-- Raw data follows --

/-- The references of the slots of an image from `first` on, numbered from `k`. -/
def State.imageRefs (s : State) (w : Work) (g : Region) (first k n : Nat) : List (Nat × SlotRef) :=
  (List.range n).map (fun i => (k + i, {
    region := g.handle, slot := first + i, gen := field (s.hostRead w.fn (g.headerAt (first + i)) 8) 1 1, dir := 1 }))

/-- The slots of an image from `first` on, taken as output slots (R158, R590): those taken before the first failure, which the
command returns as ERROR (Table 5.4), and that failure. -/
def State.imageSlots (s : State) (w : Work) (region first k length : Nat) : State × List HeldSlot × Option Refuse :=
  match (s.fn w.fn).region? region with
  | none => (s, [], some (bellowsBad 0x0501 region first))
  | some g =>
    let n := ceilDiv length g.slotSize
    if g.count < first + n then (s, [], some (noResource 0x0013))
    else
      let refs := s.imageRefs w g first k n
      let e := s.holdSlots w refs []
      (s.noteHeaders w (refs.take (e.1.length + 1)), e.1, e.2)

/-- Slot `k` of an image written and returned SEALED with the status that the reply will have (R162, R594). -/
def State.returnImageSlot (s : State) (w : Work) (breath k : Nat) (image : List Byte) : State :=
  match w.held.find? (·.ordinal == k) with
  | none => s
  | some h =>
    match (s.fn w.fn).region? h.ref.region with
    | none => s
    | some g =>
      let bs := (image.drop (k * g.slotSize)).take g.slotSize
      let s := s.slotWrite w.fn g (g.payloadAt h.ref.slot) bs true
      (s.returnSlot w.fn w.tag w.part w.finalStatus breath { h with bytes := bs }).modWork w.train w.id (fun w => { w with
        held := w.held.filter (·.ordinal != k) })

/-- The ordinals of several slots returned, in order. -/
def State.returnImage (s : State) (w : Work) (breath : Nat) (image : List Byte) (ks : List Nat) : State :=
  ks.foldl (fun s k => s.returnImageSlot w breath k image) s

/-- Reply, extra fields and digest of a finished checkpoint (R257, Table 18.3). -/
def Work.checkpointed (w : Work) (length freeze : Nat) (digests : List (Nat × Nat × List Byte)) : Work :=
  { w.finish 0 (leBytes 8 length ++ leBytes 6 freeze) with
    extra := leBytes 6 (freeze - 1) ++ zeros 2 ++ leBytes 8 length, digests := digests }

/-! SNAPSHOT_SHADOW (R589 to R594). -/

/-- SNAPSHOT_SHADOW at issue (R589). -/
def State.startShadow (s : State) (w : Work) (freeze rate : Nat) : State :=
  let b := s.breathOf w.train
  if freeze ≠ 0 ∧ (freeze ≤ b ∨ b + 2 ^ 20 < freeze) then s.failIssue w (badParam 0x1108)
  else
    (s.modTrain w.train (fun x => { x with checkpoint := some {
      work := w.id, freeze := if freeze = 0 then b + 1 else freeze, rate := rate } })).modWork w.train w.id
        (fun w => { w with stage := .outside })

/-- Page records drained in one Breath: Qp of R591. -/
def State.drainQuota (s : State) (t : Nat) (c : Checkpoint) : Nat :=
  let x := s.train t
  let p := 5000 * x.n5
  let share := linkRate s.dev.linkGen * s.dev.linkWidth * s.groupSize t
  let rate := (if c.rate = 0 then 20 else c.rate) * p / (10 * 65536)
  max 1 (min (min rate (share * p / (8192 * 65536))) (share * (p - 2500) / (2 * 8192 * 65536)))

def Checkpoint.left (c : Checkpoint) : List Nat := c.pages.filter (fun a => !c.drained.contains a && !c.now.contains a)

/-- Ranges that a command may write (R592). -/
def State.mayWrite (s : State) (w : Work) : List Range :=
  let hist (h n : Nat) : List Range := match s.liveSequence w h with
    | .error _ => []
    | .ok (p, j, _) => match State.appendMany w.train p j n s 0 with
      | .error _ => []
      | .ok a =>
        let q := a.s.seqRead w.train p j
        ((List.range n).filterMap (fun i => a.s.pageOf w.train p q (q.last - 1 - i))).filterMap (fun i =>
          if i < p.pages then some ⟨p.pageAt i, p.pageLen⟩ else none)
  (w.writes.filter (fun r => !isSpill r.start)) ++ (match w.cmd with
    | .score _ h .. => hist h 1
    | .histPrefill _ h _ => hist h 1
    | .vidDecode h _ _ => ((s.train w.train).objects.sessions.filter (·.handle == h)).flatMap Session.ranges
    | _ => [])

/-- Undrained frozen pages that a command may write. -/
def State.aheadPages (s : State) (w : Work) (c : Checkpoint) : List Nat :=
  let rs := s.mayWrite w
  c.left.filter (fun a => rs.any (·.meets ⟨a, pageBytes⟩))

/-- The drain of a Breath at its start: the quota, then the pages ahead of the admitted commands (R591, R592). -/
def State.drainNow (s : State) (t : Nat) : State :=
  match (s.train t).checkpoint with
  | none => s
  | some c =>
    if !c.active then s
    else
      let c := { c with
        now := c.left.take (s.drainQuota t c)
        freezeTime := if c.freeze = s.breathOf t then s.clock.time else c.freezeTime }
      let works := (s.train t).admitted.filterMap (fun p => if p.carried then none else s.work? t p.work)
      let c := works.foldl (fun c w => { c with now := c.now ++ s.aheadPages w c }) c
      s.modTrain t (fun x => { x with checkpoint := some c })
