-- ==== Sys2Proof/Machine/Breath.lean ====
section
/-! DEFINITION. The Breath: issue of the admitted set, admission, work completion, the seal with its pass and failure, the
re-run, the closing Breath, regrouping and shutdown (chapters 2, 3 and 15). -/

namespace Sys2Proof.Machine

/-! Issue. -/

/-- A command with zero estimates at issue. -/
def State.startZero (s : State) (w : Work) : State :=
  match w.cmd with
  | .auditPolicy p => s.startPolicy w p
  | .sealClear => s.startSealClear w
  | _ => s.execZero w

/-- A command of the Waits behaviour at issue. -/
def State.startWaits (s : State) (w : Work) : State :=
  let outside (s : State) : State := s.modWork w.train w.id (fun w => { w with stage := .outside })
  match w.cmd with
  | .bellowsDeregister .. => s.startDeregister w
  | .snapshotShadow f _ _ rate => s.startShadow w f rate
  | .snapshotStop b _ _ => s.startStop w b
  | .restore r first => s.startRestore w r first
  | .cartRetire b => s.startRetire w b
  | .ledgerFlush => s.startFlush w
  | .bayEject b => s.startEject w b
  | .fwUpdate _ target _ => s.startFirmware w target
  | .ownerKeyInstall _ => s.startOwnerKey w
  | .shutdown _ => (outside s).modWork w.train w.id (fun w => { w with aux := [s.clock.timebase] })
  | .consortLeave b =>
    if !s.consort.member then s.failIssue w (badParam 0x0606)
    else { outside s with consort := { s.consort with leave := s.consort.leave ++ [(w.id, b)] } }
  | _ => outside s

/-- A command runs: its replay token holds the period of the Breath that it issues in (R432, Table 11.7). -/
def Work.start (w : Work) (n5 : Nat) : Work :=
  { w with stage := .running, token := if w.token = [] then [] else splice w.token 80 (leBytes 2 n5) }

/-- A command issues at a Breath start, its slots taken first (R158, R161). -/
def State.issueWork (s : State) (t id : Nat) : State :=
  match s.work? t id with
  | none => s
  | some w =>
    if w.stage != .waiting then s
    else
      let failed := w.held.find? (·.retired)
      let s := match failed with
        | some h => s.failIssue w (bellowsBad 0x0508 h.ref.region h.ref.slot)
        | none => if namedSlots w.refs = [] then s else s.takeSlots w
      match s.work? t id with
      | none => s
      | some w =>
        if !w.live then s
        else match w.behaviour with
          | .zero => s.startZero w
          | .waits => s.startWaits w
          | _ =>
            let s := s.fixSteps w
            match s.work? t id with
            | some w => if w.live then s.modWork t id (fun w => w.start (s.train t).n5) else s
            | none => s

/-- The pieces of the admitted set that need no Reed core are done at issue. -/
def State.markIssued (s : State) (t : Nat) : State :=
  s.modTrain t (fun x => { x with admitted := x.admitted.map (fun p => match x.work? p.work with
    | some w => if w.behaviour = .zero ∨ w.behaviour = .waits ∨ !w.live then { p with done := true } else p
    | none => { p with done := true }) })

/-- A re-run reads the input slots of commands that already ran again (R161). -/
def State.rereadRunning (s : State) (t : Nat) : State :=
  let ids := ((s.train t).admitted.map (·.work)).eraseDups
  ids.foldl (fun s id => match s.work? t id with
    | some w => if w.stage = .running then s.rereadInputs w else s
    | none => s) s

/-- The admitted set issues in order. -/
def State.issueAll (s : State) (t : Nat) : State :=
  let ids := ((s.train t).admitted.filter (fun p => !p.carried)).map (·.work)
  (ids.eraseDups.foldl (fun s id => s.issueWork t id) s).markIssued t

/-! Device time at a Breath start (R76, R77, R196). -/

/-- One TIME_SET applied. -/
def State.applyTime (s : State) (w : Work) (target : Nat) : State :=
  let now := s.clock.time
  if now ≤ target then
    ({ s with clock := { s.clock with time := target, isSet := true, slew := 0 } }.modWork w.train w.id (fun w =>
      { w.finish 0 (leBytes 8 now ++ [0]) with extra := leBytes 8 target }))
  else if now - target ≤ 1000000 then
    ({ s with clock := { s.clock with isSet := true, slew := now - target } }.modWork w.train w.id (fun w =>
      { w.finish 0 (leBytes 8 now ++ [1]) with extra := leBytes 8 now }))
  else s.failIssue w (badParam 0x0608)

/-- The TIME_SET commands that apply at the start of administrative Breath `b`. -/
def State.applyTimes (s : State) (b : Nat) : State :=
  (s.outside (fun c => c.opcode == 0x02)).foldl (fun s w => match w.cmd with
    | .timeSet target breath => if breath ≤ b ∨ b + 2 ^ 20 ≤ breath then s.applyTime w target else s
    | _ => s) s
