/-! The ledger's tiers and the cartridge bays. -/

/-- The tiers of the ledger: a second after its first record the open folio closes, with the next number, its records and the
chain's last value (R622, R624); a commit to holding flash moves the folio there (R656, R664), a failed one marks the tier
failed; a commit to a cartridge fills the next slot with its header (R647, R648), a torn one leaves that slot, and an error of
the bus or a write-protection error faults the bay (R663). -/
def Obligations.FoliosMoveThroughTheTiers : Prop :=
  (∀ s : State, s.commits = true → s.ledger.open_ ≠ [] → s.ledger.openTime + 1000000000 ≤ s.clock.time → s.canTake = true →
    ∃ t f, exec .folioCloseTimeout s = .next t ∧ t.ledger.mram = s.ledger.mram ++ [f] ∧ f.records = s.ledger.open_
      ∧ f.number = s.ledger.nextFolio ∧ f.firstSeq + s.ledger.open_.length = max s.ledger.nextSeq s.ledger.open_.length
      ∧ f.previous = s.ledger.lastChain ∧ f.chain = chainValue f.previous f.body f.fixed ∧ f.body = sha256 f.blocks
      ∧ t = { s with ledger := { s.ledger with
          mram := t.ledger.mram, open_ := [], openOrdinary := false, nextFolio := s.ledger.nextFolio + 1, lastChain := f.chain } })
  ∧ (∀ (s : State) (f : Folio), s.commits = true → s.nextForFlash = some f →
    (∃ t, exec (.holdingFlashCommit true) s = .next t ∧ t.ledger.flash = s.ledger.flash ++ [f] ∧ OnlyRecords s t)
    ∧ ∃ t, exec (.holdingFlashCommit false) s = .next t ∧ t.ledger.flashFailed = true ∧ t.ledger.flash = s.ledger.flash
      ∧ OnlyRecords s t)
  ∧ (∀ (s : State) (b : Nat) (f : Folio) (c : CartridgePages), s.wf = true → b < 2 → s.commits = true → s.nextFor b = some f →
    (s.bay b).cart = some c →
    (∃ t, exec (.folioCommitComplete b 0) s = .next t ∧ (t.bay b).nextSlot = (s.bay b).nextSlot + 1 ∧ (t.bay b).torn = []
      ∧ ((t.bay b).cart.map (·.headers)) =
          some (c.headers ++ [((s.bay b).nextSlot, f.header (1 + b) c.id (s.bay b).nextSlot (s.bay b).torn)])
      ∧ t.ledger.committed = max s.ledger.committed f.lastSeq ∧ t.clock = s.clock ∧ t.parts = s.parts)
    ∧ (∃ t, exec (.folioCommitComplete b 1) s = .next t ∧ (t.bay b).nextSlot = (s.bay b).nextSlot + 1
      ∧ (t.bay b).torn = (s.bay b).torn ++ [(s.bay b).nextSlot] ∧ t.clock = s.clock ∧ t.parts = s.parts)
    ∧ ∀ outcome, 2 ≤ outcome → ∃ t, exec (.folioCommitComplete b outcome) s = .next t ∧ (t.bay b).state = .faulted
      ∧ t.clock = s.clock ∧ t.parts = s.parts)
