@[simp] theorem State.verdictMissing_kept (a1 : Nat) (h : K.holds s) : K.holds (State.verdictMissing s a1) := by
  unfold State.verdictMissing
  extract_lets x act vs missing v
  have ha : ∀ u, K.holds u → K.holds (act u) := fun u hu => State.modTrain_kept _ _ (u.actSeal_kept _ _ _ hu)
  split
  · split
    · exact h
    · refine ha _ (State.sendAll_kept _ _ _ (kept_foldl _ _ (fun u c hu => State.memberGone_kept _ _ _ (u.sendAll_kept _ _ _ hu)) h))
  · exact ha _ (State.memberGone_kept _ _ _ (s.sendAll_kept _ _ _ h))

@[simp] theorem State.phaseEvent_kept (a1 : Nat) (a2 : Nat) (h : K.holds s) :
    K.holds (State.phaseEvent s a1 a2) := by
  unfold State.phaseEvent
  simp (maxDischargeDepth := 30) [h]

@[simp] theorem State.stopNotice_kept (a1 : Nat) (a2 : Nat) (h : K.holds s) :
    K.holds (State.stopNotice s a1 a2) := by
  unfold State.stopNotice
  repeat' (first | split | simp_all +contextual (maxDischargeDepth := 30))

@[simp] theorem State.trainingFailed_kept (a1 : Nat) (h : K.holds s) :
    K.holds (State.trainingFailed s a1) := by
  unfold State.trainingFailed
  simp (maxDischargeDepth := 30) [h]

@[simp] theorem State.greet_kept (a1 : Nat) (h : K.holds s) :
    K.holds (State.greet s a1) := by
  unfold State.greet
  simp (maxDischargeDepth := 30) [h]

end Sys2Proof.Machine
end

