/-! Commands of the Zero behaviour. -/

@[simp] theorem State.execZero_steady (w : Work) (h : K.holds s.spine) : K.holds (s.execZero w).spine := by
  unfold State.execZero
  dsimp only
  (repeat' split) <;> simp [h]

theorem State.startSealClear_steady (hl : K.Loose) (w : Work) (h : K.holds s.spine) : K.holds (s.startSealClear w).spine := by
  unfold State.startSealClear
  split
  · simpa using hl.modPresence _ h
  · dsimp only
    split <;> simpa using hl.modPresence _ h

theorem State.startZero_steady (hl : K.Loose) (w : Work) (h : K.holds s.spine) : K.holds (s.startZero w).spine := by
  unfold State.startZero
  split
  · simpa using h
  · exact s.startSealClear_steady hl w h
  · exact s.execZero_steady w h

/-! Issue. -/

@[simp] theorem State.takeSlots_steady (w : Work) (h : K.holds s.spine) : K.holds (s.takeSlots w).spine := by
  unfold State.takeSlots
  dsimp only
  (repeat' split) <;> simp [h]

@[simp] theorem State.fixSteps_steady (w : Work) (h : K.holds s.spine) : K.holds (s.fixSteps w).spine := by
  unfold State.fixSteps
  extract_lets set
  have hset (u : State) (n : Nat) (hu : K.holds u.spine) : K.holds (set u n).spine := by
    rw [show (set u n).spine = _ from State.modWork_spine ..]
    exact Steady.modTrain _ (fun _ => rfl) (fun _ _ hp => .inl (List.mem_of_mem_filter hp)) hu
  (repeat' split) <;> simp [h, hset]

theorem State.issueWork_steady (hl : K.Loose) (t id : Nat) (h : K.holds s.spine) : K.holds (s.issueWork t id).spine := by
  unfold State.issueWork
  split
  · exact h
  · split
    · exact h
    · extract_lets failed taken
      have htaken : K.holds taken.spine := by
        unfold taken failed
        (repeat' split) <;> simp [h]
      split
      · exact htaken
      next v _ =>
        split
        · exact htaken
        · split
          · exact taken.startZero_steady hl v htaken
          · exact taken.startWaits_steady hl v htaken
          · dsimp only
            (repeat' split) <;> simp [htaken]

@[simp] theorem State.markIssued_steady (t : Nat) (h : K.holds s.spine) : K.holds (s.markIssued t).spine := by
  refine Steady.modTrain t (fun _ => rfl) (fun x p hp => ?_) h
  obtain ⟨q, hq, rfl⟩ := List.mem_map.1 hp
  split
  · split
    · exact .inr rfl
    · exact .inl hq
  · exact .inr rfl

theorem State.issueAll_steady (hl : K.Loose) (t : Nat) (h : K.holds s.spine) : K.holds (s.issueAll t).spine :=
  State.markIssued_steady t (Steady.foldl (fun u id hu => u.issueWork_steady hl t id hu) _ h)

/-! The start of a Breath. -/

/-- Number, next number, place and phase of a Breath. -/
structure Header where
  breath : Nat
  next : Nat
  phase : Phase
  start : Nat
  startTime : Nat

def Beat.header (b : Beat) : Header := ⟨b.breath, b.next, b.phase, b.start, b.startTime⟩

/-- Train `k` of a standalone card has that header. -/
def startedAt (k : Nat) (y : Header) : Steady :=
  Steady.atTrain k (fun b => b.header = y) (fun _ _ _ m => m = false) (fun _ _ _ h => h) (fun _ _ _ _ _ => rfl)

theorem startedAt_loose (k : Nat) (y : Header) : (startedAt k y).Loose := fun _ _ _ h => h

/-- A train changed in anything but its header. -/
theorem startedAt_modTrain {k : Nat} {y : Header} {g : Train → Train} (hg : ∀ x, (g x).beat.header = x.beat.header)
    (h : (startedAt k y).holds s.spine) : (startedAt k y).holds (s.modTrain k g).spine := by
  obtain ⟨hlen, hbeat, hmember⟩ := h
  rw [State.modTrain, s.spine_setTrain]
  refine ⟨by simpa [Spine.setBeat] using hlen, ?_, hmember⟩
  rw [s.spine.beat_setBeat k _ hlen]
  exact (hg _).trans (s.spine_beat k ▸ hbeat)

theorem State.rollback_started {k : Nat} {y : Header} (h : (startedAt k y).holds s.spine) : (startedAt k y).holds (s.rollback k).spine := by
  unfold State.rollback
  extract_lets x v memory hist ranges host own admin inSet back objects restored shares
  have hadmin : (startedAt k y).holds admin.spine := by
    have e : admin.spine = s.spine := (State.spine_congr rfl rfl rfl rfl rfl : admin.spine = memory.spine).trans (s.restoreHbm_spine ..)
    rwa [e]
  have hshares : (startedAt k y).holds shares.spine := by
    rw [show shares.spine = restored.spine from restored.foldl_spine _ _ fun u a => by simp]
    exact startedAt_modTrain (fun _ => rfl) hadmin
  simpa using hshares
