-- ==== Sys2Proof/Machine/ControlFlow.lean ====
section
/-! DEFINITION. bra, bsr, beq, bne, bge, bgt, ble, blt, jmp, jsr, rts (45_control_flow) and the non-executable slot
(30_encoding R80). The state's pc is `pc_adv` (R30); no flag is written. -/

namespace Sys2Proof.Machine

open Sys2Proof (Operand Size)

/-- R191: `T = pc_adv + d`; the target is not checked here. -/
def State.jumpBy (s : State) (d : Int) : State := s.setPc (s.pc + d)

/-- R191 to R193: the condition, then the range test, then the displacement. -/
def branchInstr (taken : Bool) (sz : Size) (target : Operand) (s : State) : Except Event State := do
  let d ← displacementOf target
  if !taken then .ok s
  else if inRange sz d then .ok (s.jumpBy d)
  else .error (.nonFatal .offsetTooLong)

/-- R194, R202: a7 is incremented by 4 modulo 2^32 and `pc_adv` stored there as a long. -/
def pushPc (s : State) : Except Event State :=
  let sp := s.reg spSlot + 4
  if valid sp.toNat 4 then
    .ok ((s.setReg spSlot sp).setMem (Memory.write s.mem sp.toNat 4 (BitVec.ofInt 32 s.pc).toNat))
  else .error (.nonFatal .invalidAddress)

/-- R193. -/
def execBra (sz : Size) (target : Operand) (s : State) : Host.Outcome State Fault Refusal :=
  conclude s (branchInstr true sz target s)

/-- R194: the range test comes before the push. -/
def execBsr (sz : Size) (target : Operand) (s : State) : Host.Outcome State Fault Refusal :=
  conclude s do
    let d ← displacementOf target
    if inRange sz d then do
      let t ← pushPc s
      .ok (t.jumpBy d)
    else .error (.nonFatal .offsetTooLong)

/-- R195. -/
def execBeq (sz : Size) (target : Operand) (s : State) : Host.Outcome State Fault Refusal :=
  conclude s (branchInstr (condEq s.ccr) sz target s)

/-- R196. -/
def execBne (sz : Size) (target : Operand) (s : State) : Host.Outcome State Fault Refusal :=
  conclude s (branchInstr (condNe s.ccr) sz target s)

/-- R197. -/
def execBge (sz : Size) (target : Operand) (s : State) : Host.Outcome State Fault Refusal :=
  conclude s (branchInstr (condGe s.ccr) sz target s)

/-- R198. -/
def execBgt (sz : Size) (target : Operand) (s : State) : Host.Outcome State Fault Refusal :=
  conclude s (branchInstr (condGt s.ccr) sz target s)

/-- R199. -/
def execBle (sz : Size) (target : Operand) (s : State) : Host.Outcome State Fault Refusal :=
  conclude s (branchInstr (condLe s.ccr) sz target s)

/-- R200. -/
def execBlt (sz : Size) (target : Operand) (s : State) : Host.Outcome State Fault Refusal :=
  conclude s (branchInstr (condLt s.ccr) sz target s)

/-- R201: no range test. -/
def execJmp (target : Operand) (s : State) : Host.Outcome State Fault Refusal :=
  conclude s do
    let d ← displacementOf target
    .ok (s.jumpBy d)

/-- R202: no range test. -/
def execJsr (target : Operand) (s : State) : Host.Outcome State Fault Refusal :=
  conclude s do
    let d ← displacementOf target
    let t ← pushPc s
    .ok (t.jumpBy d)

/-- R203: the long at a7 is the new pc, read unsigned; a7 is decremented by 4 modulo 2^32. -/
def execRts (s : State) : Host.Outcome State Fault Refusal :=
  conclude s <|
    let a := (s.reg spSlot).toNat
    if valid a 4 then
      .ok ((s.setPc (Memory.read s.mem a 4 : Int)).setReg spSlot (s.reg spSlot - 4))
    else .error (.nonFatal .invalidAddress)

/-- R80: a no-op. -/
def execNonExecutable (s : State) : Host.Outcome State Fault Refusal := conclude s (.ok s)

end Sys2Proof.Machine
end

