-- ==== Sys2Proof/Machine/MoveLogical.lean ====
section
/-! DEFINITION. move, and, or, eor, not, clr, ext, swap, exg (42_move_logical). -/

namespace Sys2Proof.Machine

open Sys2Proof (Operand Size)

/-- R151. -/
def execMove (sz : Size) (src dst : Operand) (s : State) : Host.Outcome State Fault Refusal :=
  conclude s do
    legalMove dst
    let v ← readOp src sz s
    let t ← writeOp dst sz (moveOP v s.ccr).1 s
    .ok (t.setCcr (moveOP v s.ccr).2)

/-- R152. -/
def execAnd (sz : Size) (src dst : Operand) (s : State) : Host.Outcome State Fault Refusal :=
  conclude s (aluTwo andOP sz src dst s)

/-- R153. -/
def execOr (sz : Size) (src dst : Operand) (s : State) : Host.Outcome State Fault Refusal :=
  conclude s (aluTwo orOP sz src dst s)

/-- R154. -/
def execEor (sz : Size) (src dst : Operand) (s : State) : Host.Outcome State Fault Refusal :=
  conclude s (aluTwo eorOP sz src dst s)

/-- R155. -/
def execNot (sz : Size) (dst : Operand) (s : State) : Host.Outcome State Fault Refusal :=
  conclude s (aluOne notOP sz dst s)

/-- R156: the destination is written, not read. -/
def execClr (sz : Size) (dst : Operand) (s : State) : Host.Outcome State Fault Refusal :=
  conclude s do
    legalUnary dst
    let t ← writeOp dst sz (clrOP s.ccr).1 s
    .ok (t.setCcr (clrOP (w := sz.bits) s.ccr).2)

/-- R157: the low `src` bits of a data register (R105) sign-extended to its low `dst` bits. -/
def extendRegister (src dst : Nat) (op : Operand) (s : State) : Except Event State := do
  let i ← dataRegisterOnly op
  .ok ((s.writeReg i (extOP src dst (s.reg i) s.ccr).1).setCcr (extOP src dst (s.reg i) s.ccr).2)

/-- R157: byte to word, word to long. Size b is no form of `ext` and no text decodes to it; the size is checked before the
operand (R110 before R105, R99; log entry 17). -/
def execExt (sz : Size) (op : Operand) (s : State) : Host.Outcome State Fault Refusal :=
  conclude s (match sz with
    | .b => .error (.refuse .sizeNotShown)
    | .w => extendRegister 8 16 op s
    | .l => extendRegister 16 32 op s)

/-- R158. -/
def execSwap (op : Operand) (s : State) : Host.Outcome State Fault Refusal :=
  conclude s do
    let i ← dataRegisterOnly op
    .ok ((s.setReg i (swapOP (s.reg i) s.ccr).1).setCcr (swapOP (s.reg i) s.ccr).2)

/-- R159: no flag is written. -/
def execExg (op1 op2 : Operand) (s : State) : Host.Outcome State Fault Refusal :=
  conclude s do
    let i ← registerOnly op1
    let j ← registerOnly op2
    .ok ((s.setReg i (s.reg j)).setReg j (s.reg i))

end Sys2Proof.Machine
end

-- Raw data concluded --

• **Task to complete**
In the listing above, find the line holding "def State.applyTime (s" and the line holding "def Obligations.FoliosMoveThroughTheTiers : Prop", then output those two lines and every line between them exactly.

• **Your response**
def State.applyTime (s : State) (w : Work) (target : Nat) : State :=
  let now := s.clock.time
  if now ≤ target then
    ({ s with clock := { s.clock with time := target, isSet := true, slew := 0 } }.modWork w.train w.id (fun w =>
      { w.finish 0 (leBytes 8 now ++ [0]) with extra := leBytes 8 target }))
  else if now - target ≤ 1000000 then
    ({ s with clock := { s.clock with isSet := true, slew := now - target } }.modWork w.train w.id (fun w =>
      { w.finish 0 (leBytes 8 now ++ [1]) with extra := leBytes 8 now }))
  else s.failIssue w (badParam 0x0608)

/-- The TIME_SET commands that apply at the start of administrative Breath `b`. -/
def State.applyTimes (s : State) (b : Nat) : State :=
  (s.outside (fun c => c.opcode == 0x02)).foldl (fun s w => match w.cmd with
    | .timeSet target breath => if breath ≤ b ∨ b + 2 ^ 20 ≤ breath then s.applyTime w target else s
    | _ => s) s
/-! The ledger's tiers and the cartridge bays. -/

/-- The tiers of the ledger: a second after its first record the open folio closes, with the next number, its records and the
chain's last value (R622, R624); a commit to holding flash moves the folio there (R656, R664), a failed one marks the tier
failed; a commit to a cartridge fills the next slot with its header (R647, R648), a torn one leaves that slot, and an error of
the bus or a write-protection error faults the bay (R663). -/
def Obligations.FoliosMoveThroughTheTiers : Prop :=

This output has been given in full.